The composer and instrumentalist Miya Masaoka was already well-versed in experimental practices when she showed up for a 2013 gig with saxophonist Anthony Braxton. As a specialist on the koto, a traditional Japanese string instrument, Masaoka had appeared alongside visionary artists like Pauline Oliveros, in addition to presenting her own pieces on an electronically modified koto. Yet Braxton’s electro-acoustic setup managed to impress her.

“When I entered the stage area, there were six small speakers on tripods that resembled human heads on a stick figure body,” she writes in the liner notes for Duo (DCWM) 2013. “The speakers were facing in seemingly random directions, almost like people facing every which way, as if the speakers were talking to each other at a cocktail party.” Over two ensuing sets (three “experiences”), the duo improvised alongside waves of electronic tones, programmed by Braxton on the interactive SuperCollider platform.

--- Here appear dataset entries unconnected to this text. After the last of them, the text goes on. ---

/-! Restore (R340, R377). -/

/-- Registers of a lane: in pairs while it mirrors (R140). -/
def lanePool (rmaxSum : Nat) : Nat := if rmaxSum ≤ 256 then Config.laneRegs / 2 else Config.laneRegs
/-- Each lane has free registers for what its restored swarms had mapped. -/
def registersFit (s : State) (core : Nat) (ws : List Swarm) : Bool :=
  (List.range 8).all fun lane =>
    let here := laneSwarms s core lane
    let mine := ws.filter fun w => w.lane = lane && !w.ref.slice
    let used := (here.map fun w => (physOf w.regs).length).sum
    let withheld := (here.map fun w => w.rsv - (physOf w.regs).length).sum
    used + withheld + (mine.map fun w => (physOf w.regs).length).sum ≤ lanePool ((here ++ mine).map Swarm.rmax).sum
/-- The units a workgroup owned at save are unowned. -/
def unitsFree (s : State) (x : Saved) : Bool :=
  x.queues.all fun q => ((coreAt s q.1).queues.getD q.2.1 Queue.unowned).owner.isNone
/-- Where each workgroup still to run fits again. -/
def restorePlaces (s : State) (x : Saved) : Option (List (WgRef × Nat × Nat × Nat)) :=
  (x.wgs.filter fun g => !g.ended).mapM fun g =>
    let ws := x.swarms.filter fun w => wgOf w.ref = g.ref
    if !registersFit s g.ref.core ws then none
    else
      (coreFits s g.ref.core [g.laneBase] ((ws.filter fun w => !w.ref.slice).map Swarm.rsv) g.scratch.size g.obufGranules).map fun p =>
        (g.ref, p)

/-- Give a restored swarm physical registers of its lane that none of a list takes; mirrors are not saved, and fill as registers
are written (R140, R378, R385). -/
def remapRegs (used : List Nat) (regs : List (Option VReg)) : List Nat × List (Option VReg) :=
  regs.foldl (fun (st : List Nat × List (Option VReg)) x =>
    match x with
    | none => (st.1, st.2 ++ [none])
    | some v =>
      let p := ((List.range Config.laneRegs).find? fun p => !st.1.contains p).getD 0
      (p :: st.1, st.2 ++ [some { v with phys := p, mirror := none }])) (used, [])
/-- Restore one swarm: its registers are renamed anew. -/
def restoreOne (s : State) (w : Swarm) : State :=
  let used := ((laneSwarms s w.ref.core w.lane).map fun x => physOf x.regs ++ mirrorsOf x.regs).flatten
  { s with swarms := s.swarms ++ [{ w with
      since := s.cycle
      freeFrom := s.cycle
      leftLane := s.cycle
      regs := if w.ref.slice then w.regs else (remapRegs used w.regs).2 }] }
/-- A workgroup takes its units back. -/
def restoreUnit (s : State) (q : Nat × Nat × Queue) : State := modCore s q.1 fun c => { c with queues := c.queues.set q.2.1 q.2.2 }
/-- RESTORE a launch at its places, its L1s invalidated. Its slice contexts come back as they were saved, and may exceed the cluster's 64:
R340 and R377 name no such condition for a restore, and R273's limit is kept where one is granted (DESIGN CHOICE, log 97). -/
def restoreLaunch (s : State) (l : Launch) (x : Saved) (places : List (WgRef × Nat × Nat × Nat)) : State :=
  let put (g : Workgroup) : Workgroup :=
    match places.find? fun p => p.1 = g.ref with
    | some p => { g with scratchBase := p.2.2.1, obufBase := p.2.2.2 }
    | none => g
  let s1 := places.foldl (fun s p => l1Drop s p.1.core fun _ => true)
    { s with wgs := s.wgs ++ x.wgs.map put, versions := s.versions ++ x.versions }
  let s2 := dropMirrors (x.queues.foldl restoreUnit (x.swarms.foldl restoreOne s1))
  modLaunchId s2 l.id fun l => { l with state := .resident, saved := none, stopping := false }

/-- The running image restores the layout a launch was saved in (R379). -/
def restorable (s : State) (x : Saved) : Bool := x.layout ≤ s.fwLayout && s.fwLayout ≤ x.layout + 2
def execContextRestore (id : Nat) (s : State) : Host.Outcome State Fault Refusal :=
  .next (match s.launches.find? fun l => l.id = id && l.state = .saved with
    | none => s
    | some l =>
      match l.saved with
      | none => s
      | some x =>
        if !s.powered || !((queue? s l.queue).any WorkQueue.mapped) || activating s || !unitsFree s x || !restorable s x then s
        else
          match restorePlaces s x with
          | some ps => restoreLaunch s l x ps
          | none => pressPlacement s l)

/-! Firmware images (R336, R379). -/

/-- Every resident launch that can be pre-empted is. -/
def stopAllResident (s : State) : State :=
  let stop (l : Launch) : Launch := if l.state = .resident && l.cause = 0 then { l with stopping := true } else l
  { s with launches := s.launches.map stop }
/-- Queues with launches that are saved, or are about to be saved by the running image, in a layout that another could not restore. -/
def deferring (s : State) (v : Nat) : List Nat :=
  (s.launches.filterMap fun l =>
    if (l.saved.any fun x => x.layout + 2 < v) || (l.state = .resident && l.cause = 0 && s.fwLayout + 2 < v) then some l.queue
    else none).eraseDups

/-- An image is offered: one whose signature fails is refused; one that must wait answers ActivationDeferred with the queues (log 24). -/
def execMailboxFirmwareImage (layout : Nat) (signed : Bool) (s : State) : Host.Outcome State Fault Refusal :=
  .next (if !signed then { s with replies := s.replies ++ [1] }
    else
      let qs := deferring s layout
      stopAllResident { s with fwPending := some layout, replies := s.replies ++ (if qs.isEmpty then [0] else 2 :: qs) })

/-- The image activates once every launch is saved in a layout it restores, or has drained. -/
def execDeferredActivation (s : State) : Host.Outcome State Fault Refusal :=
  .next (match s.fwPending with
    | none => s
    | some v =>
      if !activating s then s
      else if s.launches.any fun l => l.state = .resident then stopAllResident s
      else { s with fwLayout := v, fwPending := none })

end Sys2Proof.Machine
end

A two-channel mix of that show, newly released on the RogueArt label, narrows the concert’s omnidirectional sonics a bit. But the most striking qualities of that performance have no trouble asserting themselves on the stereo recording. Simultaneously dramatic and dreamy, the duo’s method of swinging between free-improv and more ambient styles follows the loose script of other performances in Braxton’s “Diamond Curtain Wall Music” system. (Or, per Braxton’s preferred album-titling scheme, “DCWM.”)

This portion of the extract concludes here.